Binomial Q (1 Viewer)

[azureus88]

need help with 2 questions:

1. By considering [maths]1+\binom{n}{1}x+\binom{n}{2}x^2+...+\binom{n}{n}x^n=(1+x)^n[/maths], show that [maths]1-\frac{1}{2}\binom{n}{1}+\frac{1}{3}\binom{n}{2}-...+(-1)^n\frac{1}{n+1}\binom{n}{n}=\frac{1}{n+1}[/maths]

2. Prove that [maths]1+\binom{10}{2}3^2+\binom{10}{4}3^4+\binom{10}{6}3^6+\binom{10}{8}3^8+3^{10}=2^9(2^{10}+1)[/maths]

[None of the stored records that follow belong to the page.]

-- ==== Sys2Proof/Syntax.lean ====
section
/-! DEFINITION. The instruction set: one constructor per row of spec/opcode_table.json (30_encoding.md R145, R151, R152), 256
unprefixed rows and 256 CB-prefixed ones, first those with an immediate, then the others, each in the order of their opcode
bytes. A register operand is in the name; an immediate (30 R142) is an argument: `n`, `a`, `e`, `x` a byte, `nn` a 16-bit word. `Mem..` is the byte at that address. -/

namespace Sys2Proof

/-- An instruction; the comment after each row gives its opcode bytes and the rule of its meaning. -/
inductive Instr where
  | ld_BC_n16 (nn : Word)  -- 01, R230
  | ld_B_n8 (n : Byte)  -- 06, R202
  | ld_MemA16_SP (nn : Word)  -- 08, R231
  | ld_C_n8 (n : Byte)  -- 0E, R202
  | stop (x : Byte)  -- 10, R332
  | ld_DE_n16 (nn : Word)  -- 11, R230
  | ld_D_n8 (n : Byte)  -- 16, R202
  | jr_e8 (e : Byte)  -- 18, R314
  | ld_E_n8 (n : Byte)  -- 1E, R202
  | jr_NZ_e8 (e : Byte)  -- 20, R315
  | ld_HL_n16 (nn : Word)  -- 21, R230
  | ld_H_n8 (n : Byte)  -- 26, R202
  | jr_Z_e8 (e : Byte)  -- 28, R315
  | ld_L_n8 (n : Byte)  -- 2E, R202
  | jr_NC_e8 (e : Byte)  -- 30, R315
  | ld_SP_n16 (nn : Word)  -- 31, R230
  | ld_MemHL_n8 (n : Byte)  -- 36, R205
  | jr_C_e8 (e : Byte)  -- 38, R315
  | ld_A_n8 (n : Byte)  -- 3E, R202
  | jp_NZ_a16 (nn : Word)  -- C2, R312
  | jp_a16 (nn : Word)  -- C3, R311
  | call_NZ_a16 (nn : Word)  -- C4, R317
  | add_A_n8 (n : Byte)  -- C6, R251
  | jp_Z_a16 (nn : Word)  -- CA, R312
  | call_Z_a16 (nn : Word)  -- CC, R317
  | call_a16 (nn : Word)  -- CD, R316
  | adc_A_n8 (n : Byte)  -- CE, R252
  | jp_NC_a16 (nn : Word)  -- D2, R312
  | call_NC_a16 (nn : Word)  -- D4, R317
  | sub_A_n8 (n : Byte)  -- D6, R253
  | jp_C_a16 (nn : Word)  -- DA, R312
  | call_C_a16 (nn : Word)  -- DC, R317
  | sbc_A_n8 (n : Byte)  -- DE, R254
  | ldh_MemA8_A (a : Byte)  -- E0, R215
  | and_A_n8 (n : Byte)  -- E6, R255
  | add_SP_e8 (e : Byte)  -- E8, R283
  | ld_MemA16_A (nn : Word)  -- EA, R213
  | xor_A_n8 (n : Byte)  -- EE, R256
  | ldh_A_MemA8 (a : Byte)  -- F0, R214
  | or_A_n8 (n : Byte)  -- F6, R257
  | ld_HL_SPe8 (e : Byte)  -- F8, R236
  | ld_A_MemA16 (nn : Word)  -- FA, R212
  | cp_A_n8 (n : Byte)  -- FE, R258
  | nop  -- 00, R330
  | ld_MemBC_A  -- 02, R207
  | inc_BC  -- 03, R281
  | inc_B  -- 04, R259
  | dec_B  -- 05, R261
  | rlca  -- 07, R290
  | add_HL_BC  -- 09, R280
  | ld_A_MemBC  -- 0A, R206
  | dec_BC  -- 0B, R282
  | inc_C  -- 0C, R259
  | dec_C  -- 0D, R261
  | rrca  -- 0F, R291
  | ld_MemDE_A  -- 12, R207
  | inc_DE  -- 13, R281
  | inc_D  -- 14, R259
  | dec_D  -- 15, R261
  | rla  -- 17, R292
  | add_HL_DE  -- 19, R280
  | ld_A_MemDE  -- 1A, R206
  | dec_DE  -- 1B, R282
  | inc_E  -- 1C, R259
  | dec_E  -- 1D, R261
  | rra  -- 1F, R293
  | ld_MemHLInc_A  -- 22, R210
  | inc_HL  -- 23, R281
  | inc_H  -- 24, R259
  | dec_H  -- 25, R261
  | daa  -- 27, R263
  | add_HL_HL  -- 29, R280
  | ld_A_MemHLInc  -- 2A, R208
  | dec_HL  -- 2B, R282
  | inc_L  -- 2C, R259
  | dec_L  -- 2D, R261
  | cpl  -- 2F, R264
  | ld_MemHLDec_A  -- 32, R211
  | inc_SP  -- 33, R281
  | inc_MemHL  -- 34, R260
  | dec_MemHL  -- 35, R262
  | scf  -- 37, R265
  | add_HL_SP  -- 39, R280
  | ld_A_MemHLDec  -- 3A, R209
  | dec_SP  -- 3B, R282
  | inc_A  -- 3C, R259
  | dec_A  -- 3D, R261
  | ccf  -- 3F, R266
  | ld_B_B  -- 40, R201
  | ld_B_C  -- 41, R201
  | ld_B_D  -- 42, R201
  | ld_B_E  -- 43, R201
  | ld_B_H  -- 44, R201
  | ld_B_L  -- 45, R201
  | ld_B_MemHL  -- 46, R203
  | ld_B_A  -- 47, R201
  | ld_C_B  -- 48, R201
  | ld_C_C  -- 49, R201
  | ld_C_D  -- 4A, R201
  | ld_C_E  -- 4B, R201
  | ld_C_H  -- 4C, R201
  | ld_C_L  -- 4D, R201
  | ld_C_MemHL  -- 4E, R203
  | ld_C_A  -- 4F, R201
  | ld_D_B  -- 50, R201
  | ld_D_C  -- 51, R201
  | ld_D_D  -- 52, R201
  | ld_D_E  -- 53, R201
  | ld_D_H  -- 54, R201
  | ld_D_L  -- 55, R201
  | ld_D_MemHL  -- 56, R203
  | ld_D_A  -- 57, R201
  | ld_E_B  -- 58, R201
  | ld_E_C  -- 59, R201
  | ld_E_D  -- 5A, R201
  | ld_E_E  -- 5B, R201
  | ld_E_H  -- 5C, R201
  | ld_E_L  -- 5D, R201
  | ld_E_MemHL  -- 5E, R203
  | ld_E_A  -- 5F, R201
  | ld_H_B  -- 60, R201
  | ld_H_C  -- 61, R201
  | ld_H_D  -- 62, R201
  | ld_H_E  -- 63, R201
  | ld_H_H  -- 64, R201
  | ld_H_L  -- 65, R201
  | ld_H_MemHL  -- 66, R203
  | ld_H_A  -- 67, R201
  | ld_L_B  -- 68, R201
  | ld_L_C  -- 69, R201
  | ld_L_D  -- 6A, R201
  | ld_L_E  -- 6B, R201
  | ld_L_H  -- 6C, R201
  | ld_L_L  -- 6D, R201
  | ld_L_MemHL  -- 6E, R203
  | ld_L_A  -- 6F, R201
  | ld_MemHL_B  -- 70, R204
  | ld_MemHL_C  -- 71, R204
  | ld_MemHL_D  -- 72, R204
  | ld_MemHL_E  -- 73, R204
  | ld_MemHL_H  -- 74, R204
  | ld_MemHL_L  -- 75, R204
  | halt  -- 76, R331
  | ld_MemHL_A  -- 77, R204
  | ld_A_B  -- 78, R201
  | ld_A_C  -- 79, R201
  | ld_A_D  -- 7A, R201
  | ld_A_E  -- 7B, R201
  | ld_A_H  -- 7C, R201
  | ld_A_L  -- 7D, R201
  | ld_A_MemHL  -- 7E, R203
  | ld_A_A  -- 7F, R201
  | add_A_B  -- 80, R251
  | add_A_C  -- 81, R251
  | add_A_D  -- 82, R251
  | add_A_E  -- 83, R251
  | add_A_H  -- 84, R251
  | add_A_L  -- 85, R251
  | add_A_MemHL  -- 86, R251
  | add_A_A  -- 87, R251
  | adc_A_B  -- 88, R252
  | adc_A_C  -- 89, R252
  | adc_A_D  -- 8A, R252
  | adc_A_E  -- 8B, R252
  | adc_A_H  -- 8C, R252
  | adc_A_L  -- 8D, R252
  | adc_A_MemHL  -- 8E, R252
  | adc_A_A  -- 8F, R252
  | sub_A_B  -- 90, R253
  | sub_A_C  -- 91, R253
  | sub_A_D  -- 92, R253
  | sub_A_E  -- 93, R253
  | sub_A_H  -- 94, R253
  | sub_A_L  -- 95, R253
  | sub_A_MemHL  -- 96, R253
  | sub_A_A  -- 97, R253
  | sbc_A_B  -- 98, R254
  | sbc_A_C  -- 99, R254
  | sbc_A_D  -- 9A, R254
  | sbc_A_E  -- 9B, R254
  | sbc_A_H  -- 9C, R254
  | sbc_A_L  -- 9D, R254
  | sbc_A_MemHL  -- 9E, R254
  | sbc_A_A  -- 9F, R254
  | and_A_B  -- A0, R255
  | and_A_C  -- A1, R255
  | and_A_D  -- A2, R255
  | and_A_E  -- A3, R255
  | and_A_H  -- A4, R255
  | and_A_L  -- A5, R255
  | and_A_MemHL  -- A6, R255
  | and_A_A  -- A7, R255
  | xor_A_B  -- A8, R256
  | xor_A_C  -- A9, R256
  | xor_A_D  -- AA, R256
  | xor_A_E  -- AB, R256
  | xor_A_H  -- AC, R256
  | xor_A_L  -- AD, R256
  | xor_A_MemHL  -- AE, R256
  | xor_A_A  -- AF, R256
  | or_A_B  -- B0, R257
  | or_A_C  -- B1, R257
  | or_A_D  -- B2, R257
  | or_A_E  -- B3, R257
  | or_A_H  -- B4, R257
  | or_A_L  -- B5, R257
  | or_A_MemHL  -- B6, R257
  | or_A_A  -- B7, R257
  | cp_A_B  -- B8, R258
  | cp_A_C  -- B9, R258
  | cp_A_D  -- BA, R258
  | cp_A_E  -- BB, R258
  | cp_A_H  -- BC, R258
  | cp_A_L  -- BD, R258
  | cp_A_MemHL  -- BE, R258
  | cp_A_A  -- BF, R258
  | ret_NZ  -- C0, R319
  | pop_BC  -- C1, R234
  | push_BC  -- C5, R233
  | rst_00  -- C7, R321
  | ret_Z  -- C8, R319
  | ret  -- C9, R318
  | cbPrefix  -- CB, R336
  | rst_08  -- CF, R321
  | ret_NC  -- D0, R319
  | pop_DE  -- D1, R234
  | unused_D3  -- D3, R335
  | push_DE  -- D5, R233
  | rst_10  -- D7, R321
  | ret_C  -- D8, R319
  | reti  -- D9, R320
  | unused_DB  -- DB, R335
  | unused_DD  -- DD, R335
  | rst_18  -- DF, R321
  | pop_HL  -- E1, R234
  | ld_MemC_A  -- E2, R217
  | unused_E3  -- E3, R335
  | unused_E4  -- E4, R335
  | push_HL  -- E5, R233
  | rst_20  -- E7, R321
  | jp_HL  -- E9, R313
  | unused_EB  -- EB, R335
  | unused_EC  -- EC, R335
  | unused_ED  -- ED, R335
  | rst_28  -- EF, R321
  | pop_AF  -- F1, R235
  | ld_A_MemC  -- F2, R216
  | di  -- F3, R333
  | unused_F4  -- F4, R335
  | push_AF  -- F5, R233
  | rst_30  -- F7, R321
  | ld_SP_HL  -- F9, R232
  | ei  -- FB, R334
  | unused_FC  -- FC, R335
  | unused_FD  -- FD, R335
  | rst_38  -- FF, R321
  | rlc_B  -- CB 00, R295
  | rlc_C  -- CB 01, R295
  | rlc_D  -- CB 02, R295
  | rlc_E  -- CB 03, R295
  | rlc_H  -- CB 04, R295
  | rlc_L  -- CB 05, R295
  | rlc_MemHL  -- CB 06, R295
  | rlc_A  -- CB 07, R295
  | rrc_B  -- CB 08, R296
  | rrc_C  -- CB 09, R296
  | rrc_D  -- CB 0A, R296
  | rrc_E  -- CB 0B, R296
  | rrc_H  -- CB 0C, R296
  | rrc_L  -- CB 0D, R296
  | rrc_MemHL  -- CB 0E, R296
  | rrc_A  -- CB 0F, R296
  | rl_B  -- CB 10, R297
  | rl_C  -- CB 11, R297
  | rl_D  -- CB 12, R297
  | rl_E  -- CB 13, R297
  | rl_H  -- CB 14, R297
  | rl_L  -- CB 15, R297
  | rl_MemHL  -- CB 16, R297
  | rl_A  -- CB 17, R297
  | rr_B  -- CB 18, R298
  | rr_C  -- CB 19, R298
  | rr_D  -- CB 1A, R298
  | rr_E  -- CB 1B, R298
  | rr_H  -- CB 1C, R298
  | rr_L  -- CB 1D, R298
  | rr_MemHL  -- CB 1E, R298
  | rr_A  -- CB 1F, R298
  | sla_B  -- CB 20, R299
  | sla_C  -- CB 21, R299
  | sla_D  -- CB 22, R299
  | sla_E  -- CB 23, R299
  | sla_H  -- CB 24, R299
  | sla_L  -- CB 25, R299
  | sla_MemHL  -- CB 26, R299
  | sla_A  -- CB 27, R299
  | sra_B  -- CB 28, R300
  | sra_C  -- CB 29, R300
  | sra_D  -- CB 2A, R300
  | sra_E  -- CB 2B, R300
  | sra_H  -- CB 2C, R300
  | sra_L  -- CB 2D, R300
  | sra_MemHL  -- CB 2E, R300
  | sra_A  -- CB 2F, R300
  | swap_B  -- CB 30, R301
  | swap_C  -- CB 31, R301
  | swap_D  -- CB 32, R301
  | swap_E  -- CB 33, R301
  | swap_H  -- CB 34, R301
  | swap_L  -- CB 35, R301
  | swap_MemHL  -- CB 36, R301
  | swap_A  -- CB 37, R301
  | srl_B  -- CB 38, R302
  | srl_C  -- CB 39, R302
  | srl_D  -- CB 3A, R302
  | srl_E  -- CB 3B, R302
  | srl_H  -- CB 3C, R302
  | srl_L  -- CB 3D, R302
  | srl_MemHL  -- CB 3E, R302
  | srl_A  -- CB 3F, R302
  | bit_0_B  -- CB 40, R303
  | bit_0_C  -- CB 41, R303
  | bit_0_D  -- CB 42, R303
  | bit_0_E  -- CB 43, R303
  | bit_0_H  -- CB 44, R303
  | bit_0_L  -- CB 45, R303
  | bit_0_MemHL  -- CB 46, R303
  | bit_0_A  -- CB 47, R303
  | bit_1_B  -- CB 48, R303
  | bit_1_C  -- CB 49, R303
  | bit_1_D  -- CB 4A, R303
  | bit_1_E  -- CB 4B, R303
  | bit_1_H  -- CB 4C, R303
  | bit_1_L  -- CB 4D, R303
  | bit_1_MemHL  -- CB 4E, R303
  | bit_1_A  -- CB 4F, R303
  | bit_2_B  -- CB 50, R303
  | bit_2_C  -- CB 51, R303
  | bit_2_D  -- CB 52, R303
  | bit_2_E  -- CB 53, R303
  | bit_2_H  -- CB 54, R303
  | bit_2_L  -- CB 55, R303
  | bit_2_MemHL  -- CB 56, R303
  | bit_2_A  -- CB 57, R303
  | bit_3_B  -- CB 58, R303
  | bit_3_C  -- CB 59, R303
  | bit_3_D  -- CB 5A, R303
  | bit_3_E  -- CB 5B, R303
  | bit_3_H  -- CB 5C, R303
  | bit_3_L  -- CB 5D, R303
  | bit_3_MemHL  -- CB 5E, R303
  | bit_3_A  -- CB 5F, R303
  | bit_4_B  -- CB 60, R303
  | bit_4_C  -- CB 61, R303
  | bit_4_D  -- CB 62, R303
  | bit_4_E  -- CB 63, R303
  | bit_4_H  -- CB 64, R303
  | bit_4_L  -- CB 65, R303
  | bit_4_MemHL  -- CB 66, R303
  | bit_4_A  -- CB 67, R303
  | bit_5_B  -- CB 68, R303
  | bit_5_C  -- CB 69, R303
  | bit_5_D  -- CB 6A, R303
  | bit_5_E  -- CB 6B, R303
  | bit_5_H  -- CB 6C, R303
  | bit_5_L  -- CB 6D, R303
  | bit_5_MemHL  -- CB 6E, R303
  | bit_5_A  -- CB 6F, R303
  | bit_6_B  -- CB 70, R303
  | bit_6_C  -- CB 71, R303
  | bit_6_D  -- CB 72, R303
  | bit_6_E  -- CB 73, R303
  | bit_6_H  -- CB 74, R303
  | bit_6_L  -- CB 75, R303
  | bit_6_MemHL  -- CB 76, R303
  | bit_6_A  -- CB 77, R303
  | bit_7_B  -- CB 78, R303
  | bit_7_C  -- CB 79, R303
  | bit_7_D  -- CB 7A, R303
  | bit_7_E  -- CB 7B, R303
  | bit_7_H  -- CB 7C, R303
  | bit_7_L  -- CB 7D, R303
  | bit_7_MemHL  -- CB 7E, R303
  | bit_7_A  -- CB 7F, R303
  | res_0_B  -- CB 80, R304
  | res_0_C  -- CB 81, R304
  | res_0_D  -- CB 82, R304
  | res_0_E  -- CB 83, R304
  | res_0_H  -- CB 84, R304
  | res_0_L  -- CB 85, R304
  | res_0_MemHL  -- CB 86, R304
  | res_0_A  -- CB 87, R304
  | res_1_B  -- CB 88, R304
  | res_1_C  -- CB 89, R304
  | res_1_D  -- CB 8A, R304
  | res_1_E  -- CB 8B, R304
  | res_1_H  -- CB 8C, R304
  | res_1_L  -- CB 8D, R304
  | res_1_MemHL  -- CB 8E, R304
  | res_1_A  -- CB 8F, R304
  | res_2_B  -- CB 90, R304
  | res_2_C  -- CB 91, R304
  | res_2_D  -- CB 92, R304
  | res_2_E  -- CB 93, R304
  | res_2_H  -- CB 94, R304
  | res_2_L  -- CB 95, R304
  | res_2_MemHL  -- CB 96, R304
  | res_2_A  -- CB 97, R304
  | res_3_B  -- CB 98, R304
  | res_3_C  -- CB 99, R304
  | res_3_D  -- CB 9A, R304
  | res_3_E  -- CB 9B, R304
  | res_3_H  -- CB 9C, R304
  | res_3_L  -- CB 9D, R304
  | res_3_MemHL  -- CB 9E, R304
  | res_3_A  -- CB 9F, R304
  | res_4_B  -- CB A0, R304
  | res_4_C  -- CB A1, R304
  | res_4_D  -- CB A2, R304
  | res_4_E  -- CB A3, R304
  | res_4_H  -- CB A4, R304
  | res_4_L  -- CB A5, R304
  | res_4_MemHL  -- CB A6, R304
  | res_4_A  -- CB A7, R304
  | res_5_B  -- CB A8, R304
  | res_5_C  -- CB A9, R304
  | res_5_D  -- CB AA, R304
  | res_5_E  -- CB AB, R304
  | res_5_H  -- CB AC, R304
  | res_5_L  -- CB AD, R304
  | res_5_MemHL  -- CB AE, R304
  | res_5_A  -- CB AF, R304
  | res_6_B  -- CB B0, R304
  | res_6_C  -- CB B1, R304
  | res_6_D  -- CB B2, R304
  | res_6_E  -- CB B3, R304
  | res_6_H  -- CB B4, R304
  | res_6_L  -- CB B5, R304
  | res_6_MemHL  -- CB B6, R304
  | res_6_A  -- CB B7, R304
  | res_7_B  -- CB B8, R304
  | res_7_C  -- CB B9, R304
  | res_7_D  -- CB BA, R304
  | res_7_E  -- CB BB, R304
  | res_7_H  -- CB BC, R304
  | res_7_L  -- CB BD, R304
  | res_7_MemHL  -- CB BE, R304
  | res_7_A  -- CB BF, R304
  | set_0_B  -- CB C0, R305
  | set_0_C  -- CB C1, R305
  | set_0_D  -- CB C2, R305
  | set_0_E  -- CB C3, R305
  | set_0_H  -- CB C4, R305
  | set_0_L  -- CB C5, R305
  | set_0_MemHL  -- CB C6, R305
  | set_0_A  -- CB C7, R305
  | set_1_B  -- CB C8, R305
  | set_1_C  -- CB C9, R305
  | set_1_D  -- CB CA, R305
  | set_1_E  -- CB CB, R305
  | set_1_H  -- CB CC, R305
  | set_1_L  -- CB CD, R305
  | set_1_MemHL  -- CB CE, R305
  | set_1_A  -- CB CF, R305
  | set_2_B  -- CB D0, R305
  | set_2_C  -- CB D1, R305
  | set_2_D  -- CB D2, R305
  | set_2_E  -- CB D3, R305
  | set_2_H  -- CB D4, R305
  | set_2_L  -- CB D5, R305
  | set_2_MemHL  -- CB D6, R305
  | set_2_A  -- CB D7, R305
  | set_3_B  -- CB D8, R305
  | set_3_C  -- CB D9, R305
  | set_3_D  -- CB DA, R305
  | set_3_E  -- CB DB, R305
  | set_3_H  -- CB DC, R305
  | set_3_L  -- CB DD, R305
  | set_3_MemHL  -- CB DE, R305
  | set_3_A  -- CB DF, R305
  | set_4_B  -- CB E0, R305
  | set_4_C  -- CB E1, R305
  | set_4_D  -- CB E2, R305
  | set_4_E  -- CB E3, R305
  | set_4_H  -- CB E4, R305
  | set_4_L  -- CB E5, R305
  | set_4_MemHL  -- CB E6, R305
  | set_4_A  -- CB E7, R305
  | set_5_B  -- CB E8, R305
  | set_5_C  -- CB E9, R305
  | set_5_D  -- CB EA, R305
  | set_5_E  -- CB EB, R305
  | set_5_H  -- CB EC, R305
  | set_5_L  -- CB ED, R305
  | set_5_MemHL  -- CB EE, R305
  | set_5_A  -- CB EF, R305
  | set_6_B  -- CB F0, R305
  | set_6_C  -- CB F1, R305
  | set_6_D  -- CB F2, R305
  | set_6_E  -- CB F3, R305
  | set_6_H  -- CB F4, R305
  | set_6_L  -- CB F5, R305
  | set_6_MemHL  -- CB F6, R305
  | set_6_A  -- CB F7, R305
  | set_7_B  -- CB F8, R305
  | set_7_C  -- CB F9, R305
  | set_7_D  -- CB FA, R305
  | set_7_E  -- CB FB, R305
  | set_7_H  -- CB FC, R305
  | set_7_L  -- CB FD, R305
  | set_7_MemHL  -- CB FE, R305
  | set_7_A  -- CB FF, R305
  deriving DecidableEq, Repr

end Sys2Proof
end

is it just me or is the first question sorta screwd up.

 

[Timothy.Siu]

just you

 

[azureus88]

lol, so any luck with the question? the first one seems like integration but cant seem to sub in nythin... as for the 2nd one, i got up to (1+3)^10 = 2^20 but dont no what to do with the powers of 1,3,5,7,9

 

[addikaye03]

they both work, really cbf typing it out tho, give it an hour if no one has done it i will

 

[azureus88]

you dont have to give me the full solution. just explain how you got there. i think i'll manage.

 

[Timothy.Siu]

i got the first one,
u integrate it and sub in x=-1

 

[azureus88]

i got the first one,
u integrate it and sub in x=-1

u sure? cause when you integrate RHS, you get (1+x)^(n+1)/(n+1), sub in x=-1 and it'll equal 0.

 

[lolokay]

for the first one, when you integrated did you remember the constant of integration?

 

[Timothy.Siu]

u sure? cause when you integrate RHS, you get (1+x)^(n+1)/(n+1), sub in x=-1 and it'll equal 0.

did u remember the constant?

 

[Timothy.Siu]

lol i got beaten, i didn't copy...

 

[lolokay]

for the second, you just have to figure out a way that you could get those odd powers to somehow cancel out. (looking at the RHS may give you an idea of something to try)

 

[azureus88]

ahh farout... stupid constant. nyway, thanks everyone

 

[addikaye03]

need help with 2 questions:

1. By considering [maths]1+\binom{n}{1}x+\binom{n}{2}x^2+...+\binom{n}{n}x^n=(1+x)^n[/maths], show that [maths]1-\frac{1}{2}\binom{n}{1}+\frac{1}{3}\binom{n}{2}-...+(-1)^n\frac{1}{n+1}\binom{n}{n}=\frac{1}{n+1}[/maths]

2. Prove that [maths]1+\binom{10}{2}3^2+\binom{10}{4}3^4+\binom{10}{6}3^6+\binom{10}{8}3^8+3^{10}=2^9(2^{10}+1)[/maths]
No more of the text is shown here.